Germany: Appeals against conviction of Nazi guard dropped

All appeals against conviction of concentration camp guard Bruno Dey dropped, making the decision legally binding.

Elad Benari ,

Stutthof concentration camp
Stutthof concentration camp
iStock

All appeals against the conviction of 93-year-old Nazi concentration camp guard Bruno Dey have been dropped, a Hamburg court said Monday, according to The Associated Press.

This makes the decision legally binding and easing the way for possible future prosecutions.

Dey was convicted last month of 5,232 counts of accessory to murder in Hamburg state court, equal to the number of people believed to have been killed at Stutthof during his service there in 1944 and 1945.

Because he was 17 and 18 at the time of his alleged crimes, Dey’s case was heard in juvenile court and he was given a two-year suspended sentence.

Dey was convicted under new legal reasoning that even though there was no evidence linking him to a specific crime, as a camp guard he was guilty of accessory to murders committed while he was there.

Dey apologized to Holocaust victims before his verdict, saying, "Today I would like to apologize to those who went through the hell of this madness, as well as to their relatives. Something like this must never happen again."

Dey's case extended the argument to apply to a guard at a concentration camp — camps where people were killed by the tens of thousands, but that did not exist for the sole purpose of extermination like the Nazi death camps.
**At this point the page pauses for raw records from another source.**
-- ==== Sys2Proof/Tests/Slice0.lean ====
section
/-! SUPPORT. The model's own tests: the refusal of ill-formed fields, words written out bit by bit from the spec's
encodings, one step on a small state with a result from spec/95_test_vectors.md (its vector is named in each comment), and
a witness for every statement that has hypotheses. -/

namespace Sys2Proof.Tests

open Sys2Proof.Machine

/-! ### Well-formedness -/

/-- Fields of the word 0x1234. -/
def goodFields : Fields := { t := 1, x := 2, y := 3, n := 4, kk := 0x34, nnn := 0x234 }

theorem test_fields_of_word_are_wellFormed : goodFields.wellFormed = true ∧ fieldsOf 0x1234 = goodFields := by decide

/-- Each check refuses a term that breaks it alone. -/
theorem test_byteAgrees_refuses :
    ({ goodFields with kk := 0x35 } : Fields).byteAgrees = false ∧
    ({ goodFields with kk := 0x35 } : Fields).addressAgrees = true ∧
    ({ goodFields with kk := 0x35 } : Fields).wellFormed = false := by decide

theorem test_addressAgrees_refuses :
    ({ goodFields with nnn := 0x334 } : Fields).byteAgrees = true ∧
    ({ goodFields with nnn := 0x334 } : Fields).addressAgrees = false ∧
    ({ goodFields with nnn := 0x334 } : Fields).wellFormed = false := by decide

/-! ### Decoding: words written bit by bit from 30_encoding.md R81, R83 and R84 -/

theorem test_decode_family_0 :
    decode 0b0000_0000_1110_0000 = .instr .cls ∧ decode 0b0000_0000_1110_1110 = .instr .ret ∧
    decode 0b0000_0000_0000_0000 = .unrecognised 0x0000 := by decide

theorem test_decode_addresses :
    decode 0b0001_1010_1011_1100 = .instr (.jp 0xABC) ∧ decode 0b0010_0011_0000_0001 = .instr (.call 0x301) ∧
    decode 0b1010_0010_1111_0000 = .instr (.ldI 0x2F0) ∧ decode 0b1011_1111_1111_1110 = .instr (.jpV0 0xFFE) := by decide

theorem test_decode_immediates :
    decode 0b0011_1111_0000_0001 = .instr (.seImm 0xF 0x01) ∧ decode 0b0100_0011_1000_0000 = .instr (.sneImm 3 0x80) ∧
    decode 0b0110_1010_0100_0010 = .instr (.ldImm 0xA 0x42) ∧ decode 0b0111_0001_1111_1110 = .instr (.addImm 1 0xFE) ∧
    decode 0b1100_0011_1111_0000 = .instr (.rnd 3 0xF0) := by decide

theorem test_decode_registers :
    decode 0b0101_0001_0010_0000 = .instr (.seReg 1 2) ∧ decode 0b1001_1110_0111_0000 = .instr (.sneReg 0xE 7) ∧
    decode 0b1000_0001_0010_0000 = .instr (.ldReg 1 2) ∧ decode 0b1000_0001_0010_0001 = .instr (.orReg 1 2) ∧
    decode 0b1000_0001_0010_0010 = .instr (.andReg 1 2) ∧ decode 0b1000_0001_0010_0011 = .instr (.xorReg 1 2) := by decide
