/-- The word of a 32-bit instruction (R39-R45); none for the others. -/
def encodeWord : Instr → Option (BitVec 32)
  | .add d a b => some (0#10 ++ (b ++ (a ++ (d ++ 1#7))))
  | .sub d a b => some (1#10 ++ (b ++ (a ++ (d ++ 1#7))))
  | .and d a b => some (2#10 ++ (b ++ (a ++ (d ++ 1#7))))
  | .or d a b => some (3#10 ++ (b ++ (a ++ (d ++ 1#7))))
  | .xor d a b => some (4#10 ++ (b ++ (a ++ (d ++ 1#7))))
  | .shl d a b => some (5#10 ++ (b ++ (a ++ (d ++ 1#7))))
  | .shr d a b => some (6#10 ++ (b ++ (a ++ (d ++ 1#7))))
  | .sra d a b => some (7#10 ++ (b ++ (a ++ (d ++ 1#7))))
  | .rot d a b => some (8#10 ++ (b ++ (a ++ (d ++ 1#7))))
  | .min d a b => some (9#10 ++ (b ++ (a ++ (d ++ 1#7))))
  | .max d a b => some (10#10 ++ (b ++ (a ++ (d ++ 1#7))))
  | .minu d a b => some (11#10 ++ (b ++ (a ++ (d ++ 1#7))))
  | .maxu d a b => some (12#10 ++ (b ++ (a ++ (d ++ 1#7))))
  | .sel d a b => some (13#10 ++ (b ++ (a ++ (d ++ 1#7))))
  | .slt d a b => some (14#10 ++ (b ++ (a ++ (d ++ 1#7))))
  | .sltu d a b => some (15#10 ++ (b ++ (a ++ (d ++ 1#7))))
  | .mul d a b => some (0#10 ++ (b ++ (a ++ (d ++ 3#7))))
  | .mulh d a b => some (1#10 ++ (b ++ (a ++ (d ++ 3#7))))
  | .mulhu d a b => some (2#10 ++ (b ++ (a ++ (d ++ 3#7))))
  | .div d a b => some (3#10 ++ (b ++ (a ++ (d ++ 3#7))))
  | .divu d a b => some (4#10 ++ (b ++ (a ++ (d ++ 3#7))))
  | .rem d a b => some (5#10 ++ (b ++ (a ++ (d ++ 3#7))))
  | .remu d a b => some (6#10 ++ (b ++ (a ++ (d ++ 3#7))))
  | .clz d a => some (224#15 ++ (a ++ (d ++ 3#7)))
  | .ctz d a => some (256#15 ++ (a ++ (d ++ 3#7)))
  | .popc d a => some (288#15 ++ (a ++ (d ++ 3#7)))
  | .sext s d a => some (0#4 ++ (s.bits ++ (320#9 ++ (a ++ (d ++ 3#7)))))
  | .zext s d a => some (0#4 ++ (s.bits ++ (352#9 ++ (a ++ (d ++ 3#7)))))
  | .seq d a b => some (12#10 ++ (b ++ (a ++ (d ++ 3#7))))
  | .sne d a b => some (13#10 ++ (b ++ (a ++ (d ++ 3#7))))
  | .brev d a => some (448#15 ++ (a ++ (d ++ 3#7)))
  | .addi d a imm => some (imm ++ (a ++ (d ++ 5#7)))
  | .andi d a imm => some (imm ++ (a ++ (d ++ 7#7)))
  | .ori d a imm => some (imm ++ (a ++ (d ++ 9#7)))
  | .xori d a imm => some (imm ++ (a ++ (d ++ 11#7)))
  | .shli d a n => some (0#9 ++ (n ++ (a ++ (d ++ 13#7))))
  | .shri d a n => some (128#9 ++ (n ++ (a ++ (d ++ 13#7))))
  | .srai d a n => some (256#9 ++ (n ++ (a ++ (d ++ 13#7))))
  | .slti d a imm => some (imm ++ (a ++ (d ++ 15#7)))
  | .movi d imm => some (imm ++ (0#5 ++ (d ++ 17#7)))
  | .lis d imm => some (imm ++ (0#5 ++ (d ++ 19#7)))
  | .fadd p rm d a b => some (0#2 ++ (rm.bits ++ (p.bits ++ (0#4 ++ (b ++ (a ++ (d ++ 21#7)))))))
  | .fsub p rm d a b => some (0#2 ++ (rm.bits ++ (p.bits ++ (1#4 ++ (b ++ (a ++ (d ++ 21#7)))))))
  | .fmul p rm d a b => some (0#2 ++ (rm.bits ++ (p.bits ++ (2#4 ++ (b ++ (a ++ (d ++ 21#7)))))))
  | .fdiv p rm d a b => some (0#2 ++ (rm.bits ++ (p.bits ++ (3#4 ++ (b ++ (a ++ (d ++ 21#7)))))))
  | .fsqrt p rm d a => some (0#2 ++ (rm.bits ++ (p.bits ++ (128#9 ++ (a ++ (d ++ 21#7))))))
  | .fmin p d a b => some (0#5 ++ (p.bits ++ (5#4 ++ (b ++ (a ++ (d ++ 21#7))))))
  | .fmax p d a b => some (0#5 ++ (p.bits ++ (6#4 ++ (b ++ (a ++ (d ++ 21#7))))))
  | .ffma p rm d a b => some (0#2 ++ (rm.bits ++ (p.bits ++ (7#4 ++ (b ++ (a ++ (d ++ 21#7)))))))
  | .fcvt k p rm d a => some (k.bits ++ (rm.bits ++ (p.bits ++ (256#9 ++ (a ++ (d ++ 21#7))))))
  | .fclass p d a => some (0#5 ++ (p.bits ++ (288#9 ++ (a ++ (d ++ 21#7)))))
  | .feq p d a b => some (0#5 ++ (p.bits ++ (10#4 ++ (b ++ (a ++ (d ++ 21#7))))))
  | .flt p d a b => some (0#5 ++ (p.bits ++ (11#4 ++ (b ++ (a ++ (d ++ 21#7))))))
  | .fle p d a b => some (0#5 ++ (p.bits ++ (12#4 ++ (b ++ (a ++ (d ++ 21#7))))))
  | .beq a b off => some (off ++ (b ++ (a ++ 23#7)))
  | .bne a b off => some (off ++ (b ++ (a ++ 25#7)))
  | .blt a b off => some (off ++ (b ++ (a ++ 27#7)))
  | .bge a b off => some (off ++ (b ++ (a ++ 29#7)))
  | .bltu a b off => some (off ++ (b ++ (a ++ 31#7)))
  | .bgeu a b off => some (off ++ (b ++ (a ++ 33#7)))
  | .j off => some (off ++ 35#7)
  | .jal off => some (off ++ 37#7)
  | .jr a => some (0#15 ++ (a ++ 39#12))
  | .jalr d a => some (32#15 ++ (a ++ (d ++ 39#7)))
  | .sete f n a => some (0#5 ++ (f.bits ++ (0#9 ++ (a ++ (n ++ 41#7)))))
  | .gete f d n => some (0#5 ++ (f.bits ++ (32#9 ++ (n ++ (d ++ 41#7)))))
  | .rdts d => some (2048#20 ++ (d ++ 41#7))
  | .rdid ix d => some (ix.bits ++ (3072#14 ++ (d ++ 41#7)))
  | .poolw n => some (4#10 ++ (n ++ 41#7))
  | .yieldG => some (20971561#32)
  | .ld s o c d a off => some (off ++ (c.bits ++ (o.bits ++ (s.bits ++ (a ++ (d ++ 43#7))))))
  | .lds s o c d a off => some (off ++ (c.bits ++ (o.bits ++ (s.bits ++ (a ++ (d ++ 45#7))))))
  | .st s o c d a off => some (off ++ (c.bits ++ (o.bits ++ (s.bits ++ (a ++ (d ++ 47#7))))))
  | .ldfe o c d a off => some (off ++ (c.bits ++ (o.bits ++ (3#2 ++ (a ++ (d ++ 49#7))))))
  | .ldf o c d a off => some (off ++ (c.bits ++ (o.bits ++ (3#2 ++ (a ++ (d ++ 51#7))))))
  | .stef o c d a off => some (off ++ (c.bits ++ (o.bits ++ (3#2 ++ (a ++ (d ++ 53#7))))))
  | .stf o c d a off => some (off ++ (c.bits ++ (o.bits ++ (3#2 ++ (a ++ (d ++ 55#7))))))
  | .fence k c => some (0#1 ++ (c.bits ++ (k.bits ++ 57#26)))
  | .feget d => some (1024#20 ++ (d ++ 57#7))
  | .feset a => some (64#15 ++ (a ++ 57#12))
  | .pref l2 own a => some (0#4 ++ (ofBit l2 ++ (ofBit own ++ (96#9 ++ (a ++ 57#12)))))
  | .flush out inv a => some (0#4 ++ (ofBit out ++ (ofBit inv ++ (128#9 ++ (a ++ 57#12)))))
  | .gjoin d a => some (160#15 ++ (a ++ (d ++ 57#7)))
  | .gleave d a => some (192#15 ++ (a ++ (d ++ 57#7)))
  | .gload d a b => some (7#10 ++ (b ++ (a ++ (d ++ 57#7))))
  | .amoAdd dbl o c d a b => some (ofBit dbl ++ (c.bits ++ (o.bits ++ (0#4 ++ (b ++ (a ++ (d ++ 59#7)))))))
  | .amoAnd dbl o c d a b => some (ofBit dbl ++ (c.bits ++ (o.bits ++ (1#4 ++ (b ++ (a ++ (d ++ 59#7)))))))
  | .amoOr dbl o c d a b => some (ofBit dbl ++ (c.bits ++ (o.bits ++ (2#4 ++ (b ++ (a ++ (d ++ 59#7)))))))
  | .amoXor dbl o c d a b => some (ofBit dbl ++ (c.bits ++ (o.bits ++ (3#4 ++ (b ++ (a ++ (d ++ 59#7)))))))
  | .amoMin dbl o c d a b => some (ofBit dbl ++ (c.bits ++ (o.bits ++ (4#4 ++ (b ++ (a ++ (d ++ 59#7)))))))
  | .amoMax dbl o c d a b => some (ofBit dbl ++ (c.bits ++ (o.bits ++ (5#4 ++ (b ++ (a ++ (d ++ 59#7)))))))
  | .amoMinu dbl o c d a b => some (ofBit dbl ++ (c.bits ++ (o.bits ++ (6#4 ++ (b ++ (a ++ (d ++ 59#7)))))))
  | .amoMaxu dbl o c d a b => some (ofBit dbl ++ (c.bits ++ (o.bits ++ (7#4 ++ (b ++ (a ++ (d ++ 59#7)))))))
  | .amoSwap dbl o c d a b => some (ofBit dbl ++ (c.bits ++ (o.bits ++ (8#4 ++ (b ++ (a ++ (d ++ 59#7)))))))
  | .amoFadd dbl o c d a b => some (ofBit dbl ++ (c.bits ++ (o.bits ++ (9#4 ++ (b ++ (a ++ (d ++ 59#7)))))))
  | .cas dbl o c d a b => some (ofBit dbl ++ (c.bits ++ (o.bits ++ (0#4 ++ (b ++ (a ++ (d ++ 61#7)))))))
  | .vadd t d a b => some (0#8 ++ (t.bits ++ (b ++ (a ++ (d ++ 63#7)))))
  | .vsub t d a b => some (8#8 ++ (t.bits ++ (b ++ (a ++ (d ++ 63#7)))))
  | .vmul t d a b => some (16#8 ++ (t.bits ++ (b ++ (a ++ (d ++ 63#7)))))
  | .vdiv t d a b => some (24#8 ++ (t.bits ++ (b ++ (a ++ (d ++ 63#7)))))
  | .vmin t d a b => some (32#8 ++ (t.bits ++ (b ++ (a ++ (d ++ 63#7)))))
  | .vmax t d a b => some (40#8 ++ (t.bits ++ (b ++ (a ++ (d ++ 63#7)))))
  | .vabs t d a => some (48#8 ++ (t.bits ++ (0#5 ++ (a ++ (d ++ 63#7)))))
  | .vneg t d a => some (56#8 ++ (t.bits ++ (0#5 ++ (a ++ (d ++ 63#7)))))
  | .vsqrt t d a => some (64#8 ++ (t.bits ++ (0#5 ++ (a ++ (d ++ 63#7)))))
  | .vrcp t d a => some (72#8 ++ (t.bits ++ (0#5 ++ (a ++ (d ++ 63#7)))))
  | .vrsq t d a => some (80#8 ++ (t.bits ++ (0#5 ++ (a ++ (d ++ 63#7)))))
  | .vexp2 t d a => some (88#8 ++ (t.bits ++ (0#5 ++ (a ++ (d ++ 63#7)))))
  | .vlog2 t d a => some (96#8 ++ (t.bits ++ (0#5 ++ (a ++ (d ++ 63#7)))))
  | .vaddI s d a b => some (0#8 ++ (s.bits ++ (b ++ (a ++ (d ++ 65#7)))))
  | .vsubI s d a b => some (8#8 ++ (s.bits ++ (b ++ (a ++ (d ++ 65#7)))))
  | .vmulI s d a b => some (16#8 ++ (s.bits ++ (b ++ (a ++ (d ++ 65#7)))))
  | .vminI s d a b => some (24#8 ++ (s.bits ++ (b ++ (a ++ (d ++ 65#7)))))
  | .vmaxI s d a b => some (32#8 ++ (s.bits ++ (b ++ (a ++ (d ++ 65#7)))))
  | .vminuI s d a b => some (40#8 ++ (s.bits ++ (b ++ (a ++ (d ++ 65#7)))))
  | .vmaxuI s d a b => some (48#8 ++ (s.bits ++ (b ++ (a ++ (d ++ 65#7)))))
  | .vshlI s d a b => some (56#8 ++ (s.bits ++ (b ++ (a ++ (d ++ 65#7)))))
  | .vshrI s d a b => some (64#8 ++ (s.bits ++ (b ++ (a ++ (d ++ 65#7)))))
  | .vsraI s d a b => some (72#8 ++ (s.bits ++ (b ++ (a ++ (d ++ 65#7)))))
  | .vandI s d a b => some (80#8 ++ (s.bits ++ (b ++ (a ++ (d ++ 65#7)))))
  | .vorI s d a b => some (88#8 ++ (s.bits ++ (b ++ (a ++ (d ++ 65#7)))))
  | .vxorI s d a b => some (96#8 ++ (s.bits ++ (b ++ (a ++ (d ++ 65#7)))))
  | .vfmaBcast h t lane d a b => some (h ++ (t.bits ++ (0#1 ++ (lane ++ (b ++ (a ++ (d ++ 67#7)))))))
  | .vfma h t d a b => some (h ++ (t.bits ++ (16#5 ++ (b ++ (a ++ (d ++ 67#7))))))
  | .vfms h t d a b => some (h ++ (t.bits ++ (17#5 ++ (b ++ (a ++ (d ++ 67#7))))))
  | .vfnma h t d a b => some (h ++ (t.bits ++ (18#5 ++ (b ++ (a ++ (d ++ 67#7))))))
  | .vcmp c m a b => some (0#2 ++ (c.bits ++ (m ++ (b ++ (a ++ 69#12)))))
  | .vsel m d a b => some (8#5 ++ (m ++ (b ++ (a ++ (d ++ 69#7)))))
  | .vtest q m d a b => some (4#3 ++ (q.bits ++ (m ++ (b ++ (a ++ (d ++ 69#7))))))
  | .vcvt c d a b => some (0#5 ++ (c.bits ++ (b ++ (a ++ (d ++ 71#7)))))
  | .vpack c d a b => some (1#5 ++ ((0#1 ++ c.bits) ++ (b ++ (a ++ (d ++ 71#7)))))
  | .vunpk c hi d a => some (2#5 ++ (ofBit hi ++ (c.bits ++ (0#5 ++ (a ++ (d ++ 71#7))))))
  | .vscale t d a b => some (24#8 ++ (t.bits ++ (b ++ (a ++ (d ++ 71#7)))))
  | .vperm dbl d a b => some (0#9 ++ (ofBit dbl ++ (b ++ (a ++ (d ++ 73#7)))))
  | .vbcast s d a => some (8#8 ++ (s.bits ++ (0#5 ++ (a ++ (d ++ 73#7)))))
  | .vred o d a => some (2#5 ++ (o.bits ++ (0#5 ++ (a ++ (d ++ 73#7)))))
  | .vmovg ix d a => some (3#5 ++ (ix ++ (0#5 ++ (a ++ (d ++ 73#7)))))
  | .vmovv d a => some (4096#15 ++ (a ++ (d ++ 73#7)))
  | .vlane ix d a => some (5#5 ++ (ix ++ (0#5 ++ (a ++ (d ++ 73#7)))))
  | .vld o c d a off => some (off ++ (c.bits ++ (o.bits ++ (0#2 ++ (a ++ (d ++ 75#7))))))
  | .vst o c d a off => some (off ++ (c.bits ++ (o.bits ++ (1#2 ++ (a ++ (d ++ 75#7))))))
  | .vlds s d a b => some (0#8 ++ (s.bits ++ (b ++ (a ++ (d ++ 77#7)))))
  | .vsts s d a b => some (8#8 ++ (s.bits ++ (b ++ (a ++ (d ++ 77#7)))))
  | .vgath dbl d a b => some (1#9 ++ (ofBit dbl ++ (b ++ (a ++ (d ++ 79#7)))))
  | .vscat dbl d a b => some (17#9 ++ (ofBit dbl ++ (b ++ (a ++ (d ++ 79#7)))))
  | .vstm n1 d a => some (0#5 ++ (n1 ++ (0#5 ++ (a ++ (d ++ 81#7)))))
  | .vldm n1 d a => some (1#5 ++ (n1 ++ (0#5 ++ (a ++ (d ++ 81#7)))))
  | .xclr rel a b => some (ofBit rel ++ (0#9 ++ (b ++ (a ++ 83#12))))
  | .xadd rel f a b => some (ofBit rel ++ (0#3 ++ (f.bits ++ (1#4 ++ (b ++ (a ++ 83#12))))))
  | .xmadd rel vec a b c => some (ofBit rel ++ (0#3 ++ (ofBit vec ++ (2#5 ++ (b ++ (a ++ (c ++ 83#7)))))))
  | .xrnd acq p rm d a => some (0#1 ++ (ofBit acq ++ (rm.bits ++ (p.bits ++ (96#9 ++ (a ++ (d ++ 83#7)))))))
  | .xmerge rel a b => some (ofBit rel ++ (4#9 ++ (b ++ (a ++ 83#12))))
  | .mma x d t => some (x.bits ++ (0#6 ++ (t ++ (0#5 ++ (d ++ 85#7)))))
  | .mmag x d t => some (x.bits ++ (4#6 ++ (t ++ (0#5 ++ (d ++ 85#7)))))
  | .mzero x d t => some (x.bits ++ (8#6 ++ (t ++ (0#5 ++ (d ++ 85#7)))))
  | .mload x d t => some (x.bits ++ (12#6 ++ (t ++ (0#5 ++ (d ++ 85#7)))))
  | .mdrain x d t => some (x.bits ++ (16#6 ++ (t ++ (0#5 ++ (d ++ 85#7)))))
  | .mdres d t => some (20#12 ++ (t ++ (0#5 ++ (d ++ 85#7))))
  | .accrd d t a => some (24#12 ++ (t ++ (a ++ (d ++ 85#7))))
  | .mstat d t => some (28#12 ++ (t ++ (0#5 ++ (d ++ 85#7))))
  | .dpload x d a b => some (x.bits ++ (8#4 ++ (b ++ (a ++ (d ++ 85#7)))))
  | .cpy x d => some (x.bits ++ (0#14 ++ (d ++ 87#7)))
  | .cpys x d => some (x.bits ++ (1024#14 ++ (d ++ 87#7)))
  | .cpyg x d => some (x.bits ++ (2048#14 ++ (d ++ 87#7)))
  | .fill x d => some (x.bits ++ (3072#14 ++ (d ++ 87#7)))
  | .gate d a b => some (4#10 ++ (b ++ (a ++ (d ++ 87#7))))
  | .watch d a => some (0#15 ++ (a ++ (d ++ 89#7)))
  | .unwatch d a => some (32#15 ++ (a ++ (d ++ 89#7)))
  | .unwatchAll d => some (17408#20 ++ (d ++ 89#7))
  | .spawn d a => some (64#15 ++ (a ++ (d ++ 89#7)))
  | .migrate a => some (96#15 ++ (a ++ 89#12))
  | .wake d a => some (128#15 ++ (a ++ (d ++ 89#7)))
  | .sleepT a => some (160#15 ++ (a ++ 89#12))
  | .send d a => some (0#15 ++ (a ++ (d ++ 91#7)))
  | .sendn d a => some (32#15 ++ (a ++ (d ++ 91#7)))
  | .recv d a => some (64#15 ++ (a ++ (d ++ 91#7)))
  | .recvn d => some (3072#20 ++ (d ++ 91#7))
  | .tstop d a => some (0#15 ++ (a ++ (d ++ 93#7)))
  | .tstart d a => some (32#15 ++ (a ++ (d ++ 93#7)))
  | .tread d a b => some (2#10 ++ (b ++ (a ++ (d ++ 93#7))))
  | .treadTab d a b => some (18#10 ++ (b ++ (a ++ (d ++ 93#7))))
  | .treadLog d a b => some (34#10 ++ (b ++ (a ++ (d ++ 93#7))))
  | .twrite mask d a b => some (0#1 ++ (mask ++ (3#4 ++ (b ++ (a ++ (d ++ 93#7))))))
  | .twriteTab d a b => some (515#10 ++ (b ++ (a ++ (d ++ 93#7))))
  | .treap d a => some (128#15 ++ (a ++ (d ++ 93#7)))
  | .tstat d a => some (160#15 ++ (a ++ (d ++ 93#7)))
  | .nest d a => some (0#15 ++ (a ++ (d ++ 95#7)))
  | .iter d a => some (32#15 ++ (a ++ (d ++ 95#7)))
  | .iterStep => some (71303263#32)
  | .svc d a b => some (0#10 ++ (b ++ (a ++ (d ++ 97#7))))
  | .codemap d a => some (32#15 ++ (a ++ (d ++ 97#7)))
  | .codemapRel d a => some (544#15 ++ (a ++ (d ++ 97#7)))
  | .xlinv d a b => some (2#10 ++ (b ++ (a ++ (d ++ 97#7))))
  | .xlinvVf d => some (18432#20 ++ (d ++ 97#7))
  | .xlinvAll d => some (34816#20 ++ (d ++ 97#7))
  | .preempt d a b => some (3#10 ++ (b ++ (a ++ (d ++ 97#7))))
  | .preemptWd d => some (19456#20 ++ (d ++ 97#7))
  | .pcrd d a => some (128#15 ++ (a ++ (d ++ 97#7)))
  | .pcrdCtl d a => some (640#15 ++ (a ++ (d ++ 97#7)))
  | .pcset a b => some (5#10 ++ (b ++ (a ++ 97#12)))
  | .pcsetVal a b => some (21#10 ++ (b ++ (a ++ 97#12)))
  | _ => none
His conviction is now considered legally binding, after his attorney and three people who had joined the trial as co-plaintiffs decided to retract their appeals, the Hamburg state court said.

At the start of the trial, Dey said he was sorry for his actions, though he insisted that he did not join the deadly operation voluntarily.

Dey’s case is one of many to have been opened against suspected Nazi war criminals in recent years.

The crackdown began following the 2011 Munich trial of John Demjanjuk, a Nazi war criminal charged of assisting in the murder of 28,060 people at the Sobibor death camp and sentenced to five years. He died in 2012.

Some of those convicted of Nazi-era war crimes never served their sentences as they passed away before being jailed.

One such convict, Reinhold Hanning, was found guilty of complicity in the mass murders at Auschwitz. However, Hanning died at the age of 95 in June of 2017, before he could serve his jail term.

In a similar case, Oskar Groening, known as the “Bookkeeper of Auschwitz”, died in March of 2018 before he could begin serving a four-year prison sentence after being convicted for the crime of accessory to the murder of 300,000 Hungarian Jews at Auschwitz.

In April, a German court dropped a case against 95-year-old former Nazi concentration camp guard, Johann Rehbogen, finding him unfit for trial due to illness.